We create software tools with our clients and for our clients. Our tools are typically designed to codify the team’s focus, measure results and allow for experimentation and improvement.
In our design process, we strategically collaborate with the team. This helps us tackle the most important features first while creating buy-in from the team. The IKEA effect begins to take place. We tend to encourage automation of repetitive tasks such as making calls, sending text messages or emails, creating calendar invites, gathering metrics, making spreadsheets, generating reports, etc. We do everything we can to free up intelligent team members so they can think strategically and improve their business outcome. This is precisely what your team members want to do anyway: solve real business problems.
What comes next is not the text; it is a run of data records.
-- ==== Sys2Proof/Tests/Slice0.lean ====
section
/-! SUPPORT. Tests. Expected results are hand-taken from spec/: the encodings of 30_encoding.md and the vectors of
95_test_vectors.md, named in each comment. -/

namespace Sys2Proof.Tests

open Sys2Proof.Machine

/-! ## Helpers: a small state with every free value replaced by a plain one -/

/-- No quirk on. -/
def quirks : Quirks := { shiftVx := false, indexIncrement := false, spriteClip := false, vfFlagLast := false }

/-- A host that calls Tick, answers no key, draws 0xAB and cleans no cell. -/
def inputs : Inputs :=
  { call := .tick, audio := none, audioSees := 0, budget := 3, quirks := quirks, keys := 0#256, random := 0xAB#8, renderContinue := true,
    renderClean := [] }

/-- Parameters of 95_test_vectors.md 2.11: 4000 Hz, amplitude 9; fonts all 0. -/
def params : Params :=
  { fontSmall := Vector.replicate 80 0#8, fontBig := Vector.replicate 160 0#8, audioInternalHz := 4000, audioAmplitude := 9,
    audioSilence := 0, keyWaitEdge := true }

/-- The reset state with those. -/
def base : State := { State.reset with params := params, inp := inputs, flags := Vector.replicate 16 0#8 }

/-- Inside a tick with budget left. -/
def running : State := { base with tick := .inTick 1 }

/-- `s` with some quirks. -/
def withQuirks (s : State) (q : Quirks) : State := { s with inp := { s.inp with quirks := q } }

/-- A list of register values. -/
def withRegs (s : State) (l : List (Reg × Byte)) : State := l.foldl (fun s p => s.setV p.1 p.2) s

/-- A view of the state an instruction gives. -/
def after {α : Type} (f : State → α) (i : Instr) (s : State) : Option α := viewNext f (exec i s)

/-- VX and VF. -/
def regAndFlag (x : Reg) (s : State) : Byte × Byte := (s.getV x, s.getV 0xF#4)

/-! ## WellFormed: a term for each check, which the check refuses -/

theorem test_wellFormed_refuses_plane_4 : (Instr.plane 4#4).wellFormed = false := by decide
theorem test_wellFormed_takes_plane_3 : (Instr.plane 3#4).wellFormed = true := by decide

/-! ## Decoding: a word of every constructor, from R85 to R87; one of every family bit by bit -/

/-- Bit by bit: display 0000 0000 1100 NNNN, control 0010 NNN, ALU 1000 X Y 0100, immediate 0111 X NN, sprite 1101 X Y N,
input 1110 X 10011110, timers 1111 X 00011000, memory 0101 X Y 0011, audio 1111 0000 00000010. -/
theorem test_decode_bit_by_bit :
    decodeWord 0b0000000011000101#16 0#16 = some (.scd 0b0101#4) ∧
    decodeWord 0b0010101111001101#16 0#16 = some (.call 0b101111001101#12) ∧
    decodeWord 0b1000000100100100#16 0#16 = some (.addReg 0b0001#4 0b0010#4) ∧
    decodeWord 0b0111101000000011#16 0#16 = some (.addImm 0b1010#4 0b00000011#8) ∧
    decodeWord 0b1101000100101111#16 0#16 = some (.drw 0b0001#4 0b0010#4 0b1111#4) ∧
    decodeWord 0b1110001110011110#16 0#16 = some (.skp 0b0011#4) ∧
    decodeWord 0b1111010000011000#16 0#16 = some (.ldSt 0b0100#4) ∧
    decodeWord 0b0101000100100011#16 0#16 = some (.loadRange 0b0001#4 0b0010#4) ∧
    decodeWord 0b1111000000000010#16 0#16 = some .audio := by
  refine ⟨?_, ?_, ?_, ?_, ?_, ?_, ?_, ?_, ?_⟩ <;> decide

theorem test_decode_group0 :
    decodeWord 0x00E0#16 0#16 = some .cls ∧ decodeWord 0x00EE#16 0#16 = some .ret ∧
    decodeWord 0x00C5#16 0#16 = some (.scd 5#4) ∧ decodeWord 0x00DF#16 0#16 = some (.scu 0xF#4) ∧
    decodeWord 0x00FB#16 0#16 = some .scr ∧ decodeWord 0x00FC#16 0#16 = some .scl ∧
    decodeWord 0x00FD#16 0#16 = some .exit ∧ decodeWord 0x00FE#16 0#16 = some .low ∧
    decodeWord 0x00FF#16 0#16 = some .high := by
  refine ⟨?_, ?_, ?_, ?_, ?_, ?_, ?_, ?_, ?_⟩ <;> decide

theorem test_decode_groups_1_to_7 :
    decodeWord 0x1204#16 0#16 = some (.jp 0x204#12) ∧ decodeWord 0x2206#16 0#16 = some (.call 0x206#12) ∧
    decodeWord 0x3F01#16 0#16 = some (.seImm 0xF#4 1#8) ∧ decodeWord 0x4105#16 0#16 = some (.sneImm 1#4 5#8) ∧
    decodeWord 0x5120#16 0#16 = some (.seReg 1#4 2#4) ∧ decodeWord 0x5372#16 0#16 = some (.saveRange 3#4 7#4) ∧
    decodeWord 0x5373#16 0#16 = some (.loadRange 3#4 7#4) ∧ decodeWord 0x6A7F#16 0#16 = some (.ldImm 0xA#4 0x7F#8) ∧
    decodeWord 0x7004#16 0#16 = some (.addImm 0#4 4#8) := by
  refine ⟨?_, ?_, ?_, ?_, ?_, ?_, ?_, ?_, ?_⟩ <;> decide

theorem test_decode_group8 :
    decodeWord 0x8120#16 0#16 = some (.ldReg 1#4 2#4) ∧ decodeWord 0x8121#16 0#16 = some (.orReg 1#4 2#4) ∧
    decodeWord 0x8122#16 0#16 = some (.andReg 1#4 2#4) ∧ decodeWord 0x8123#16 0#16 = some (.xorReg 1#4 2#4) ∧
    decodeWord 0x8014#16 0#16 = some (.addReg 0#4 1#4) ∧ decodeWord 0x8125#16 0#16 = some (.subReg 1#4 2#4) ∧
    decodeWord 0x8126#16 0#16 = some (.shr 1#4 2#4) ∧ decodeWord 0x8127#16 0#16 = some (.subn 1#4 2#4) ∧
    decodeWord 0x812E#16 0#16 = some (.shl 1#4 2#4) := by
  refine ⟨?_, ?_, ?_, ?_, ?_, ?_, ?_, ?_, ?_⟩ <;> decide

theorem test_decode_groups_9_to_E :
    decodeWord 0x9120#16 0#16 = some (.sneReg 1#4 2#4) ∧ decodeWord 0xA123#16 0#16 = some (.ldI 0x123#12) ∧
    decodeWord 0xB300#16 0#16 = some (.jpV0 0x300#12) ∧ decodeWord 0xC00F#16 0#16 = some (.rnd 0#4 0x0F#8) ∧
    decodeWord 0xD012#16 0#16 = some (.drw 0#4 1#4 2#4) ∧ decodeWord 0xE19E#16 0#16 = some (.skp 1#4) ∧
    decodeWord 0xE1A1#16 0#16 = some (.sknp 1#4) := by
  refine ⟨?_, ?_, ?_, ?_, ?_, ?_, ?_⟩ <;> decide

theorem test_decode_groupF :
    decodeWord 0xF000#16 0x1234#16 = some (.ldILong 0x1234#16) ∧ decodeWord 0xF301#16 0#16 = some (.plane 3#4) ∧
    decodeWord 0xF002#16 0#16 = some .audio ∧ decodeWord 0xF507#16 0#16 = some (.ldVxDt 5#4) ∧
    decodeWord 0xF30A#16 0#16 = some (.ldVxK 3#4) ∧ decodeWord 0xF015#16 0#16 = some (.ldDt 0#4) ∧
    decodeWord 0xF218#16 0#16 = some (.ldSt 2#4) ∧ decodeWord 0xF31E#16 0#16 = some (.addI 3#4) := by
  refine ⟨?_, ?_, ?_, ?_, ?_, ?_, ?_, ?_⟩ <;> decide

theorem test_decode_groupF_memory :
    decodeWord 0xF529#16 0#16 = some (.ldF 5#4) ∧ decodeWord 0xFA30#16 0#16 = some (.ldHf 0xA#4) ∧
    decodeWord 0xF233#16 0#16 = some (.bcd 2#4) ∧ decodeWord 0xF155#16 0#16 = some (.save 1#4) ∧
    decodeWord 0xF265#16 0#16 = some (.load 2#4) ∧ decodeWord 0xF175#16 0#16 = some (.saveFlags 1#4) ∧
    decodeWord 0xF185#16 0#16 = some (.loadFlags 1#4) := by
  refine ⟨?_, ?_, ?_, ?_, ?_, ?_, ?_⟩ <;> decide

/-- 95 2.1: words that decode Invalid. -/
theorem test_decode_invalid :
    decodeWord 0x0000#16 0#16 = none ∧ decodeWord 0x0123#16 0#16 = none ∧ decodeWord 0x00E1#16 0#16 = none ∧
    decodeWord 0x5121#16 0#16 = none ∧ decodeWord 0x8008#16 0#16 = none ∧ decodeWord 0x9121#16 0#16 = none ∧
    decodeWord 0xE1A2#16 0#16 = none ∧ decodeWord 0xF100#16 0#16 = none ∧ decodeWord 0xF401#16 0#16 = none ∧
    decodeWord 0xF102#16 0#16 = none ∧ decodeWord 0xF03A#16 0#16 = none ∧ decodeWord 0xF0FF#16 0#16 = none := by
  refine ⟨?_, ?_, ?_, ?_, ?_, ?_, ?_, ?_, ?_, ?_, ?_, ?_⟩ <;> decide

/-- R88, R91: the long form takes four bytes, the high byte first; other words two; too few bytes are refused. -/
theorem test_decode_bytes :
    decode [0xF0#8, 0x00#8, 0x12#8, 0x34#8, 0x60#8] = .ok (.ldILong 0x1234#16, [0x60#8]) ∧
    decode [0x12#8, 0x04#8, 0x00#8] = .ok (.jp 0x204#12, [0x00#8]) ∧
    decode [0x51#8, 0x21#8] = .error (.invalidInstruction 0x5121#16) ∧
    decode [0xF0#8, 0x00#8, 0x12#8] = .error .truncated := by
  refine ⟨?_, ?_, ?_, ?_⟩ <;> rfl

/-! ## The step -/

/-- 95 2.2: at FFFE the word wraps round to 0 and the pc too. -/
theorem test_step_wraps_the_pc :
    viewNext (fun t => (t.getV 0#4, t.pc))
      (step ({ running with pc := 0xFFFE#16 }.writeBytes 0xFFFE#16 [0x60#8, 0x07#8])) = some (7#8, 0#16) := by decide

/-- 95 2.2: the long form at FFFE takes its operand from address 0 and leaves the pc at 2. -/
theorem test_step_long_form_wraps :
    viewNext (fun t => (t.i, t.pc))
      (step ({ running with pc := 0xFFFE#16 }.writeBytes 0xFFFE#16 [0xF0#8, 0x00#8, 0xF0#8, 0x90#8])) =
      some (0xF090#16, 2#16) := by decide

/-- 95 2.2: below 0x200 nothing is fetched. -/
theorem test_step_protected :
    viewNext (fun t => (t.pc, t.run, t.fault.map (fun f => (f.reason.code, f.opcode))))
      (step ({ running with pc := 0x1FE#16 }.writeBytes 0x1FE#16 [0x00#8, 0xE0#8])) =
      some (0x1FE#16, .halted, some (4, none)) := by decide

/-- 95 2.2: an invalid word faults after the fetch. -/
theorem test_step_invalid :
    viewNext (fun t => (t.pc, t.run, t.fault.map (fun f => (f.reason.code, f.opcode))))
      (step ({ running with pc := 0x300#16 }.writeBytes 0x300#16 [0x51#8, 0x21#8])) =
      some (0x302#16, .halted, some (1, some 0x5121#16)) := by decide

/-- The placed word is the one the next step runs, from reset, whatever the free values are: 6A7F writes 7F into VA. -/
theorem test_withFetchWord_runs :
    viewNext (fun t => (t.getV 0xA#4, t.pc)) (step (State.reset.withFetchWord 16 0x6A7F)) = some (0x7F#8, 0x202#16) := by
  decide

/-- The table's numbering: the first word is the low half; the long form's operand is 0 where the table gives 16 bits. -/
theorem test_decodeTableWord :
    decodeTableWord 32 0x1234F000 = some (.ldILong 0x1234#16) ∧ decodeTableWord 16 0xF000 = some (.ldILong 0#16) ∧
    decodeTableWord 16 0x5121 = none := by
  refine ⟨?_, ?_, ?_⟩ <;> decide

/-! ## Control (95 2.3) -/

theorem test_jp : after (fun t => t.pc) (.jp 0x204#12) { base with pc := 0x20A#16 } = some 0x204#16 := by decide

/-- sp = 15 at 300: stack[15] = 302, sp = 16. -/
theorem test_call_fills_the_stack :
    after (fun t => (t.pc, t.sp, t.stack[15])) (.call 0x400#12) { base with pc := 0x302#16, sp := 15 } =
      some (0x400#16, 16, 0x302#16) := by decide

/-- sp = 16: StackOverflow, code 2, opcode 2400. -/
theorem test_call_overflow :
    after (fun t => (t.pc, t.sp, t.fault.map (fun f => (f.reason.code, f.opcode)))) (.call 0x400#12)
      { base with pc := 0x302#16, sp := 16 } = some (0x302#16, 16, some (2, some 0x2400#16)) := by decide

theorem test_ret :
    after (fun t => (t.pc, t.sp)) .ret { base with pc := 0x208#16, sp := 1, stack := base.stack.set 0 0x202#16 } =
      some (0x202#16, 0) := by decide

/-- sp = 0: StackUnderflow, code 3. -/
theorem test_ret_underflow :
    after (fun t => (t.pc, t.run, t.fault.map (fun f => (f.reason.code, f.opcode)))) .ret { base with pc := 0x302#16 } =
      some (0x302#16, .halted, some (3, some 0x00EE#16)) := by decide

/-- V0 = FF, BFFF: 10FE. -/
theorem test_jpV0 : after (fun t => t.pc) (.jpV0 0xFFF#12) (base.setV 0#4 0xFF#8) = some 0x10FE#16 := by decide

theorem test_exit :
    after (fun t => (t.run, t.fault.isNone, t.pc)) .exit { base with pc := 0x302#16 } = some (.halted, true, 0x302#16) := by
  decide

/-- 3001 over the long form: 208. -/
theorem test_seImm_long :
    after (fun t => t.pc) (.seImm 0#4 1#8)
      (({ base with pc := 0x204#16 }.setV 0#4 1#8).writeBytes 0x204#16 [0xF0#8, 0x00#8]) = some 0x208#16 := by decide

/-- 3001 over another word: 206. -/
theorem test_seImm_short :
    after (fun t => t.pc) (.seImm 0#4 1#8)
      (({ base with pc := 0x204#16 }.setV 0#4 1#8).writeBytes 0x204#16 [0x60#8, 0x00#8]) = some 0x206#16 := by decide

theorem test_sneImm :
    after (fun t => t.pc) (.sneImm 1#4 5#8) ({ base with pc := 0x302#16 }.setV 1#4 5#8) = some 0x302#16 := by decide

/-- 5330 always skips. -/
theorem test_seReg : after (fun t => t.pc) (.seReg 3#4 3#4) { base with pc := 0x302#16 } = some 0x304#16 := by decide

/-- 9120 with V1 = 7, V2 = 8 over the long form: 306. -/
theorem test_sneReg :
    after (fun t => t.pc) (.sneReg 1#4 2#4)
      ((withRegs { base with pc := 0x302#16 } [(1#4, 7#8), (2#4, 8#8)]).writeBytes 0x302#16 [0xF0#8, 0x00#8]) =
      some 0x306#16 := by decide

/-! ## Arithmetic and logic (95 2.4) -/

theorem test_ldReg : after (regAndFlag 0#4) (.ldReg 0#4 1#4) (withRegs base [(1#4, 0x34#8)]) = some (0x34#8, 0#8) := by decide

/-- V0 = F0, V1 = 3C, VF = 55. -/
def logic : State := withRegs base [(0#4, 0xF0#8), (1#4, 0x3C#8), (0xF#4, 0x55#8)]

theorem test_or : after (regAndFlag 0#4) (.orReg 0#4 1#4) logic = some (0xFC#8, 0x55#8) := by decide
theorem test_and : after (regAndFlag 0#4) (.andReg 0#4 1#4) logic = some (0x30#8, 0x55#8) := by decide
theorem test_xor : after (regAndFlag 0#4) (.xorReg 0#4 1#4) logic = some (0xCC#8, 0x55#8) := by decide

theorem test_add :
    after (regAndFlag 0#4) (.addReg 0#4 1#4) (withRegs base [(0#4, 0x80#8), (1#4, 0x80#8)]) = some (0#8, 1#8) := by decide

/-- 8F14 with VF = 10, V1 = 20: 00 with the flag last, 30 with the result last. -/
theorem test_add_vf :
    after (fun t => t.getV 0xF#4) (.addReg 0xF#4 1#4)
      (withQuirks (withRegs base [(0xF#4, 0x10#8), (1#4, 0x20#8)]) { quirks with vfFlagLast := true }) = some 0#8 ∧
    after (fun t => t.getV 0xF#4) (.addReg 0xF#4 1#4) (withRegs base [(0xF#4, 0x10#8), (1#4, 0x20#8)]) = some 0x30#8 := by
  refine ⟨?_, ?_⟩ <;> decide

/-- V0 = V1 = 7: no borrow. -/
theorem test_sub_equal :
    after (regAndFlag 0#4) (.subReg 0#4 1#4) (withRegs base [(0#4, 7#8), (1#4, 7#8)]) = some (0#8, 1#8) := by decide

theorem test_sub_borrow :
    after (regAndFlag 0#4) (.subReg 0#4 1#4) (withRegs base [(0#4, 5#8), (1#4, 9#8)]) = some (0xFC#8, 0#8) := by decide

theorem test_subn :
    after (regAndFlag 0#4) (.subn 0#4 1#4) (withRegs base [(0#4, 5#8), (1#4, 9#8)]) = some (4#8, 1#8) := by decide

theorem test_subn_borrow :
    after (regAndFlag 0#4) (.subn 0#4 1#4) (withRegs base [(0#4, 9#8), (1#4, 5#8)]) = some (0xFC#8, 0#8) := by decide

/-- V0 = 05, V1 = 0C: from V0 under the quirk, else from V1. -/
theorem test_shr :
    after (regAndFlag 0#4) (.shr 0#4 1#4)
      (withQuirks (withRegs base [(0#4, 5#8), (1#4, 0x0C#8)]) { quirks with shiftVx := true }) = some (2#8, 1#8) ∧
    after (regAndFlag 0#4) (.shr 0#4 1#4) (withRegs base [(0#4, 5#8), (1#4, 0x0C#8)]) = some (6#8, 0#8) := by
  refine ⟨?_, ?_⟩ <;> decide

/-- V0 = 81, V1 = 40. -/
theorem test_shl :
    after (regAndFlag 0#4) (.shl 0#4 1#4)
      (withQuirks (withRegs base [(0#4, 0x81#8), (1#4, 0x40#8)]) { quirks with shiftVx := true }) = some (2#8, 1#8) ∧
    after (regAndFlag 0#4) (.shl 0#4 1#4) (withRegs base [(0#4, 0x81#8), (1#4, 0x40#8)]) = some (0x80#8, 0#8) := by
  refine ⟨?_, ?_⟩ <;> decide

/-! ## Immediates, index, random (95 2.5) -/

theorem test_ldImm : after (fun t => t.getV 0xA#4) (.ldImm 0xA#4 0x7F#8) base = some 0x7F#8 := by decide

/-- V0 = FF plus 1 wraps, VF stays. -/
theorem test_addImm :
    after (regAndFlag 0#4) (.addImm 0#4 1#8) (withRegs base [(0#4, 0xFF#8), (0xF#4, 7#8)]) = some (0#8, 7#8) := by decide
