-- ==== Sys2Proof/Machine/Work.lean ====
section
/-! DEFINITION. The lockkeeper's work (R19, R194, R224, R226, R227): the cost model, the work units of every layer, TILE groups with
their stationary operands, and the cut of a product over the cores. How an operator other than a product splits into instructions,
and how tensor-parallel ranks share a layer, is the planner version's (DESIGN CHOICE, log entry 134). -/

namespace Sys2Proof.Machine

open Sys2Proof

/-! ### Planned rates (R224), in core cycles of 1.3 GHz -/

def meshCycles (bytes : Nat) : Nat := ceilDiv bytes 192
/-- Bytes at 1.2288 TB/s; with inline ECC every 15 of them are 16 on the channel (R246). -/
def lpddrCycles (inline : Bool) (bytes : Nat) : Nat := if inline then ceilDiv (bytes * 13 * 16) (12288 * 15) else ceilDiv (bytes * 13) 12288
/-- Bytes at 25 GB/s a lane. -/
def linkCycles (lanes bytes : Nat) : Nat := ceilDiv (bytes * 13) (250 * lanes)
def hostCycles (bytes : Nat) : Nat := ceilDiv (bytes * 13) 2420
/-- A control OR over a device set of diameter `h`, in ns. -/
def controlNs (h : Nat) : Nat := (2 * h + 1) * 100

/-- A vector or exact instruction over `n` elements: occupancy and completion (R164). -/
def unitCycles (exact : Bool) (n L i o : Nat) : Nat :=
  if exact then occupancy (n * L) 64 (n * i) 768 (n * o) 256 + 16
  else occupancy (n * L) 512 (n * i) 1024 (n * o) 512 + (if 8 ≤ L then 48 else if L ≤ 2 then 20 else 36)

/-! ### TILE groups in the cost model (R83, R84, R224) -/

/-- A TILE group: composition, stream cycles a pass, passes, fill bytes, TC4 fills, feed total, and the cycles that its bytes take at
the memories and links they come from. -/
structure Grp where
  comp : Nat × Nat
  fmt : Nat               -- stream format
  stream : Nat
  passes : Nat
  fill : Nat
  tc4 : Nat
  feed : Nat
  other : Nat
  deriving DecidableEq, Repr

/-- The cycles in which a following fill can hide, the group's own cycles, and the cycles of its fill beside a feed. -/
def grpTail (g : Grp) : Nat := if g.passes < 3 then g.passes * g.stream else g.stream
def grpFill (g : Grp) (feed : Nat) : Nat := ceilDiv g.fill (256 - feed) + 2 * g.tc4
def grpOwn (g : Grp) : Nat :=
  if g.passes < 3 then g.passes * g.stream else max (2 * g.stream) (ceilDiv g.fill (256 - g.feed)) + g.stream

/-- A piece of a work unit on a core: a TILE group, or cycles of the vector or the exact unit. -/
inductive Chunk where
  | grp (g : Grp)
  | unit (exact : Bool) (cycles : Nat)
  deriving DecidableEq, Repr

/-- The cost of a chunk behind `prev`, the last TILE group of the feed run that it can join: the first fill and the 268 cycles of
latency come with a new run, and move with the run's end (R224). -/
def chunkCost (prev : Option Grp) : Chunk → Nat
  | .unit _ n => n
  | .grp g =>
    let own := max (grpOwn g) g.other
    match prev with
    | some p => if p.comp = g.comp then own + (grpFill g p.feed - grpTail p) else 268 + grpFill g 0 + own
    | none => 268 + grpFill g 0 + own

/-- A fence stands before the chunk (R84): the run before it had another composition. -/
def chunkFence (prev : Option Grp) : Chunk → Bool
  | .unit _ _ => false
  | .grp g => match prev with | some p => p.comp != g.comp | none => false

def chunkLast (prev : Option Grp) : Chunk → Option Grp
  | .unit _ _ => prev
  | .grp g => some g

/-- The cost of chunks one behind the other, and their fences. -/
def chunksCost : Option Grp → List Chunk → Nat
  | _, [] => 0
  | p, c :: t => chunkCost p c + chunksCost (chunkLast p c) t
def chunkFences : Option Grp → List Chunk → Nat
  | _, [] => 0
  | p, c :: t => b2n (chunkFence p c) + chunkFences (chunkLast p c) t

/-! ### Products (R180, R181, R194, R227) -/

/-- A product of a layer on one device: which STAT field it has, its reduction extent, and its two operands by role, extent and
tensor. Operand a is the weight, or IN0 of a layer without one. `reps` counts heads. -/
structure Product where
  k : Nat
  red : Nat
  ra : Nat
  ea : Nat
  ta : Nat
  rb : Nat
  eb : Nat
  tb : Nat
  out : Nat
  reps : Nat
  deriving DecidableEq, Repr

/-- A work unit of a layer in one direction: a product, or instructions of the vector and exact units (exact, elements, L, bytes read
and written an element), or a custom program's declared cycles; the tensors that it reads and writes. -/
structure Work where
  layer : Nat
  dir : Nat               -- 0 forward, 1 backward
  prod : Option Product
  steps : List (Bool × Nat × Nat × Nat × Nat)
  fixed : Nat
  reads : List Nat
  writes : List Nat
  deriving DecidableEq, Repr

def tElems (pk : Pkg) (i : Nat) : Nat := match pk.tensors[i]? with | some t => t.dims.foldl (· * ·) 1 | none => 0
/-- Elements of a tensor per token. -/
def tFeatures (pk : Pkg) (i : Nat) : Nat := max 1 (tElems pk i / max 1 pk.mbTokens)
/-- The gradient tensor of a kind that pairs with tensor `i` (R182). -/
def gradOf (pk : Pkg) (kind i : Nat) : Option Nat :=
  ((List.range pk.tensors.length).find? fun j => match pk.tensors[j]? with | some t => t.kind == kind && t.paired == i | none => false)
def namedT (l : List Nat) : List Nat := l.filter (· != noTensor)

/-- A product as a work unit, and instructions as one. -/
def prodWork (i dir : Nat) (p : Product) : Work :=
  { layer := i, dir := dir, prod := some p, steps := [], fixed := 0, reads := [p.ta, p.tb].eraseDups, writes := [p.out] }
def stepWork (i dir : Nat) (l : List (Bool × Nat × Nat × Nat × Nat)) (reads writes : List Nat) : Work :=
  { layer := i, dir := dir, prod := none, steps := l, fixed := 0, reads := reads, writes := writes }

def linearWork (pk : Pkg) (t i : Nat) (y : LayerDesc) : List Work :=
  let T := pk.mbTokens
  let K := tFeatures pk y.in0
  let N := ceilDiv (tElems pk y.wgt / K) t
  let gx := gradOf pk 1 y.in0
  let gy := gradOf pk 1 y.out
  let gw := gradOf pk 3 y.wgt
  let mk := fun (dir : Nat) (p : Product) (n L : Nat) =>
    if isSensitive y then stepWork i dir [(true, n, L, 8 * L, 4)] [p.ta, p.tb] [p.out] else prodWork i dir p
  [mk 0 { k := 0, red := K, ra := 0, ea := N, ta := y.wgt, rb := 1, eb := T, tb := y.in0, out := y.out, reps := 1 } (T * N) K] ++
  (match gx, gy with
    | some x, some g => [mk 1 { k := 1, red := N, ra := 0, ea := K, ta := y.wgt, rb := 2, eb := T, tb := g, out := x, reps := 1 } (T * K) N]
    | _, _ => []) ++
  (match gy, gw with
    | some g, some w => [mk 1 { k := 2, red := T, ra := 1, ea := K, ta := y.in0, rb := 2, eb := N, tb := g, out := w, reps := 1 } (K * N) T]
    | _, _ => [])

/-- Attention: every head at SEQ_MAX_all score entries a token (R194). -/
def attnWork (pk : Pkg) (S t i : Nat) (y : LayerDesc) : List Work :=
  let T := pk.mbTokens
  let H := ceilDiv (leAt y.params 0 2) t
  let w := leAt y.params 2 2
  let mk := prodWork i
  let vec := fun (dir L rd : Nat) (r o : List Nat) => stepWork i dir [(false, S * T * H, L, rd, 4)] r o
  [mk 0 { k := 0, red := w, ra := 1, ea := S, ta := y.in0, rb := 1, eb := T, tb := y.in0, out := y.out, reps := H },
   vec 0 8 4 [y.in0] [y.out],
   mk 0 { k := 0, red := S, ra := 1, ea := w, ta := y.in0, rb := 1, eb := T, tb := y.in0, out := y.out, reps := H }] ++
  match gradOf pk 1 y.in0, gradOf pk 1 y.out with
  | some x, some g =>
    [mk 1 { k := 1, red := w, ra := 1, ea := S, ta := y.in0, rb := 2, eb := T, tb := g, out := x, reps := H },
     vec 1 1 8 [y.in0, g] [x],
     mk 1 { k := 1, red := S, ra := 1, ea := w, ta := y.in0, rb := 2, eb := T, tb := g, out := x, reps := H },
     mk 1 { k := 2, red := T, ra := 1, ea := S, ta := y.in0, rb := 2, eb := w, tb := g, out := x, reps := H },
     mk 1 { k := 2, red := T, ra := 1, ea := w, ta := y.in0, rb := 2, eb := S, tb := g, out := x, reps := H }]
  | _, _ => []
As we launch and iterate, team morale rises. We guide them in optimizing and improving their strategies and processes. By the time we’ve made a few rounds of feature releases, the team feels like the process and the tools are their own. A high-performance team soon emerges. A strong level of IKEA effect ultimately results in individuals’ extreme commitment to the team’s success.
The next time you consider how to motivate and improve your team, consider how they could take great pride in molding software tools that refine their focus, provide measurable insights and allow an iterative process. You will have better insight into their successes, and they will become high-performing champions.